UPDATE: following @ozs comment, I made the following changes:
def make_list():
context = get_current_context()
return context["params"]["date_list"]
@task
def generate_tasks(arg):
return TriggerDagRunOperator(task_id=f"{arg}", trigger_dag_id="test_action", wait_for_completion=True)
generate_tasks = generate_tasks.expand(arg=make_list())
(generate_tasks)
and in other DAG, test_action.py
i have only a simple PythonOperatopr()
.
However, no secondary DAG is being triggered.

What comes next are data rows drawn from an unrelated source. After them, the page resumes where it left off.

-- ==== Sys2Proof/Machine/Bus.lean ====
section
/-! DEFINITION. The meanings of the twelve bus operations (spec/40_register_mux.md R50 to R61). Each is one atomic
step of REGS, whoever makes the access. -/

namespace Sys2Proof.Machine

/-- RBR_RD, R50. -/
def execRbrRd (s : State) : Host.Outcome State Fault Refusal := .next (rbrRead s)

/-- THR_WR, R51. -/
def execThrWr (wd : Byte) (s : State) : Host.Outcome State Fault Refusal := .next (thrWrite wd s)

/-- DLL_RD, R52. -/
def execDllRd (s : State) : Host.Outcome State Fault Refusal := .next (dllRead s)

/-- DLL_WR, R53. -/
def execDllWr (wd : Byte) (s : State) : Host.Outcome State Fault Refusal := .next (dllWrite wd s)

/-- IER_RD, R54. -/
def execIerRd (s : State) : Host.Outcome State Fault Refusal := .next (ierRead s)

/-- IER_WR, R55. -/
def execIerWr (wd : Byte) (s : State) : Host.Outcome State Fault Refusal := .next (ierWrite wd s)

/-- DLM_RD, R56. -/
def execDlmRd (s : State) : Host.Outcome State Fault Refusal := .next (dlmRead s)

/-- DLM_WR, R57. -/
def execDlmWr (wd : Byte) (s : State) : Host.Outcome State Fault Refusal := .next (dlmWrite wd s)

/-- LCR_RD, R58. -/
def execLcrRd (s : State) : Host.Outcome State Fault Refusal := .next (lcrRead s)

/-- LCR_WR, R59. -/
def execLcrWr (wd : Byte) (s : State) : Host.Outcome State Fault Refusal := .next (lcrWrite wd s)

/-- LSR_RD, R60. -/
def execLsrRd (s : State) : Host.Outcome State Fault Refusal := .next (lsrRead s)

/-- LSR_WR, R61. -/
def execLsrWr (wd : Byte) (s : State) : Host.Outcome State Fault Refusal := .next (lsrWrite wd s)

end Sys2Proof.Machine
end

Am i missing something?
You should use airflow dynamic task to create task according to list of params.
your code is running while airflow is parsing the dag and not running an instance of it.
to to that, you should use airflow DynamicTask
at the example bellow I am triggering dags according the number of items I get in the date_list and pass each dag the value of item.

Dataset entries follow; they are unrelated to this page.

-- ==== Sys2Proof/Tests/Slice0.lean ====
section
/-! SUPPORT. Small tests: ill-formed terms refused, words written out from spec/30_encoding.md decoded, one step of each
instruction against spec/95_test_vectors.md, and a witness for every statement that has hypotheses. -/

namespace Sys2Proof.Tests

open Sys2Proof.Machine

/-- The start the vectors use: default parameters, LCR 0x03, queues empty, SEQ IDLE. -/
def quiet : State :=
  { params := Params.default
    regs :=
      { lcr := 0x03#8, dll := 0x01#8, dlm := 0x00#8, ier := 0x00#8, rxq := [], txq := [], tsr := none
        oe := false, pe := false, fe := false, bi := false, b7 := false, wire := [], faults := FaultMarks.none }
    seq :=
      { phase := .idle, cmd := 0#32, payload := [], pc := none, s := 0#8, lo := 0#8, hi := 0#8, t := 0#8
        i := 0#16, cnt := 0#16, out := [], p := 0#3, k := 0#1 }
    port := none, result := none, rd := 0#8, ext := none, agenda := [], ticks := 0, draws := 0 }

/-- `quiet` with LCR `v`. -/
def withLcr (v : Byte) : State := { quiet with regs := { quiet.regs with lcr := v } }

/-- `quiet` with these queues. -/
def withQueues (rxq txq : List Byte) (tsr : Option Byte) : State :=
  { quiet with regs := { quiet.regs with rxq := rxq, txq := txq, tsr := tsr } }

/-- `s` with SEQ at label `l` of the command `w`. -/
def busyAt (w : Word) (l : Label) (s : State) : State :=
  { s with seq := { s.seq with phase := .busy, cmd := w, pc := some l } }

/-- `s` with HOST presenting `w` and a payload. -/
def presenting (w : Word) (payload : List Byte) (s : State) : State :=
  { s with port := some { word := w, payload := payload } }

/-- The step answered a next state with the property. -/
def answers (o : Host.Outcome State Fault Refusal) (p : State → Bool) : Bool :=
  match o with
  | .next t => p t
  | .fault _ => false
  | .refused _ => false

/-- The result port shows `(status, value, data)`, the status as the code of R45. -/
def showsResult (st : BitVec 2) (v : Word) (d : List Byte) (t : State) : Bool :=
  t.result == some { status := st, value := v, data := d }

/-! ### Well-formedness (R44) -/

theorem test_setpar_refuses_code_5 : (Instr.setpar 5#3).wellFormed = false := by decide
theorem test_setpar_refuses_code_7 : (Instr.setpar 7#3).wellFormed = false := by decide
theorem test_init_refuses_code_5 : (Instr.init 0#1 5#3 0#1 0#2 0#16).wellFormed = false := by decide
theorem test_regrd_refuses_offset_2 : (Instr.regrd 2#3).wellFormed = false := by decide
theorem test_regwr_refuses_lsr : (Instr.regwr 5#3 0x00#8).wellFormed = false := by decide
theorem test_write_refuses_short_payload : payloadFits (.write 2#16) [0x41#8] = false := by decide
theorem test_read_refuses_payload : payloadFits (.read 4#16) [0x41#8] = false := by decide

/-! ### Decoding: each constructor from a word written out from R41 to R43, or a key from R38 and R39 -/

theorem test_decode_getdiv : decodeCommand 0b00000000000000000000000000000001#32 = .ok .getdiv := by decide
theorem test_decode_setdiv : decodeCommand 0b00000000101010111100110100000010#32 = .ok (.setdiv 0xABCD#16) := by decide
theorem test_decode_getpar : decodeCommand 0b00000000000000000000000000000011#32 = .ok .getpar := by decide
theorem test_decode_setpar : decodeCommand 0b00000000000000000000010000000100#32 = .ok (.setpar 4#3) := by decide
theorem test_decode_getstop : decodeCommand 0b00000000000000000000000000000101#32 = .ok .getstop := by decide
theorem test_decode_setstop : decodeCommand 0b00000000000000000000000100000110#32 = .ok (.setstop 1#1) := by decide
theorem test_decode_getwlen : decodeCommand 0b00000000000000000000000000000111#32 = .ok .getwlen := by decide
theorem test_decode_setwlen : decodeCommand 0b00000000000000000000001000001000#32 = .ok (.setwlen 2#2) := by decide
/-- V-IN-3: `INIT nodiv, par=even, stop=2, wlen=7`. -/
theorem test_decode_init : decodeCommand 0b00000000000000000101010000001001#32 = .ok (.init 0#1 2#3 1#1 2#2 0#16) := by
  decide
/-- V-IN-6: `INIT div=0x0003, par=none, stop=1, wlen=5`. -/
theorem test_decode_init_div : decodeCommand 0x00030109#32 = .ok (.init 1#1 0#3 0#1 0#2 3#16) := by decide
theorem test_decode_getcfg : decodeCommand 0b00000000000000000000000000001010#32 = .ok .getcfg := by decide
theorem test_decode_read : decodeCommand 0b00000000000000000000010000010000#32 = .ok (.read 4#16) := by decide
theorem test_decode_write : decodeCommand 0b00000000000000000000001000010001#32 = .ok (.write 2#16) := by decide
theorem test_decode_flush : decodeCommand 0b00000000000000000000000000010010#32 = .ok .flush := by decide
theorem test_decode_rdnb : decodeCommand 0b00000000000000000000000000010011#32 = .ok .rdnb := by decide
theorem test_decode_wrnb : decodeCommand 0b00000000000000000101101000010100#32 = .ok (.wrnb 0x5A#8) := by decide
theorem test_decode_flnb : decodeCommand 0b00000000000000000000000000010101#32 = .ok .flnb := by decide
theorem test_decode_rdrdy : decodeCommand 0b00000000000000000000000000010110#32 = .ok .rdrdy := by decide
theorem test_decode_wrrdy : decodeCommand 0b00000000000000000000000000010111#32 = .ok .wrrdy := by decide
theorem test_decode_regrd : decodeCommand 0b00000000000000000000010100100000#32 = .ok (.regrd 5#3) := by decide
theorem test_decode_regwr : decodeCommand 0b00000000100000110000001100100001#32 = .ok (.regwr 3#3 0x83#8) := by decide
theorem test_decode_rbrRd : decodeKey 0b00000#5 0x00#8 = .ok .rbrRd := by decide
theorem test_decode_thrWr : decodeKey 0b01000#5 0x41#8 = .ok (.thrWr 0x41#8) := by decide
theorem test_decode_dllRd : decodeKey 0b10000#5 0x00#8 = .ok .dllRd := by decide
theorem test_decode_dllWr : decodeKey 0b11000#5 0x5A#8 = .ok (.dllWr 0x5A#8) := by decide
theorem test_decode_ierRd : decodeKey 0b00001#5 0x00#8 = .ok .ierRd := by decide
theorem test_decode_ierWr : decodeKey 0b01001#5 0x0F#8 = .ok (.ierWr 0x0F#8) := by decide
theorem test_decode_dlmRd : decodeKey 0b10001#5 0x00#8 = .ok .dlmRd := by decide
theorem test_decode_dlmWr : decodeKey 0b11001#5 0x12#8 = .ok (.dlmWr 0x12#8) := by decide
theorem test_decode_lcrRd : decodeKey 0b10011#5 0x00#8 = .ok .lcrRd := by decide
theorem test_decode_lcrWr : decodeKey 0b01011#5 0x03#8 = .ok (.lcrWr 0x03#8) := by decide
theorem test_decode_lsrRd : decodeKey 0b00101#5 0x00#8 = .ok .lsrRd := by decide
theorem test_decode_lsrWr : decodeKey 0b11101#5 0xFF#8 = .ok (.lsrWr 0xFF#8) := by decide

in this case I ran it with 2 dates so 2 dag_runs were triggered and each one I passed to date param(in test_action dag conf) the value of the item in the list.
from datetime import datetime
from airflow import DAG
from airflow.decorators import task
from airflow.models import Param
from airflow.operators.python import get_current_context
from airflow.operators.trigger_dagrun import TriggerDagRunOperator
with DAG(
dag_id="test_dag",
schedule_interval=None,
start_date=datetime(2022, 1, 1),
params={
"date_list": Param(["2022-10-10", "2023-10-10"], type="array",)
},
render_template_as_native_obj=True,
tags=["test"],
) as dag:
@task
def make_list():
context = get_current_context()
return [{"date": val} for val in context["dag_run"].conf["date_list"]]
test_actions = TriggerDagRunOperator.partial(
task_id="test_action", trigger_dag_id="test_action", wait_for_completion=True
).expand(conf=make_list())
(test_actions)
and the test_action dag :
with DAG(
dag_id="test_action",
schedule_interval=None,
start_date=datetime(2022, 1, 1),
params={
"date": ""
},
render_template_as_native_obj=True,
tags=["test"],
) as dag:
@task
def print_arg():
context = get_current_context()
return context["dag_run"].conf["date"]
(print_arg)